- [Directions]: I need all the entries repeated exactly as written.

- [Records for the exercise]:
· · · · · · ·
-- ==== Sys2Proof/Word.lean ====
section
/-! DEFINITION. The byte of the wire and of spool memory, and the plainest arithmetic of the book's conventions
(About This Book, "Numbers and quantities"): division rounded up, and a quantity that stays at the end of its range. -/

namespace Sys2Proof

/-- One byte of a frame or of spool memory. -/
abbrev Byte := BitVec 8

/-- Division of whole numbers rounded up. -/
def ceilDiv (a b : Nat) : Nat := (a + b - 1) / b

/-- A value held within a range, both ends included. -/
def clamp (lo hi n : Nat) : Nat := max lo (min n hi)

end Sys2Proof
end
· · · · · · ·
- [Answer]:
-- ==== Sys2Proof/Word.lean ====
section
/-! DEFINITION. The byte of the wire and of spool memory, and the plainest arithmetic of the book's conventions
(About This Book, "Numbers and quantities"): division rounded up, and a quantity that stays at the end of its range. -/

namespace Sys2Proof

/-- One byte of a frame or of spool memory. -/
abbrev Byte := BitVec 8

/-- Division of whole numbers rounded up. -/
def ceilDiv (a b : Nat) : Nat := (a + b - 1) / b

/-- A value held within a range, both ends included. -/
def clamp (lo hi n : Nat) : Nat := max lo (min n hi)

end Sys2Proof
end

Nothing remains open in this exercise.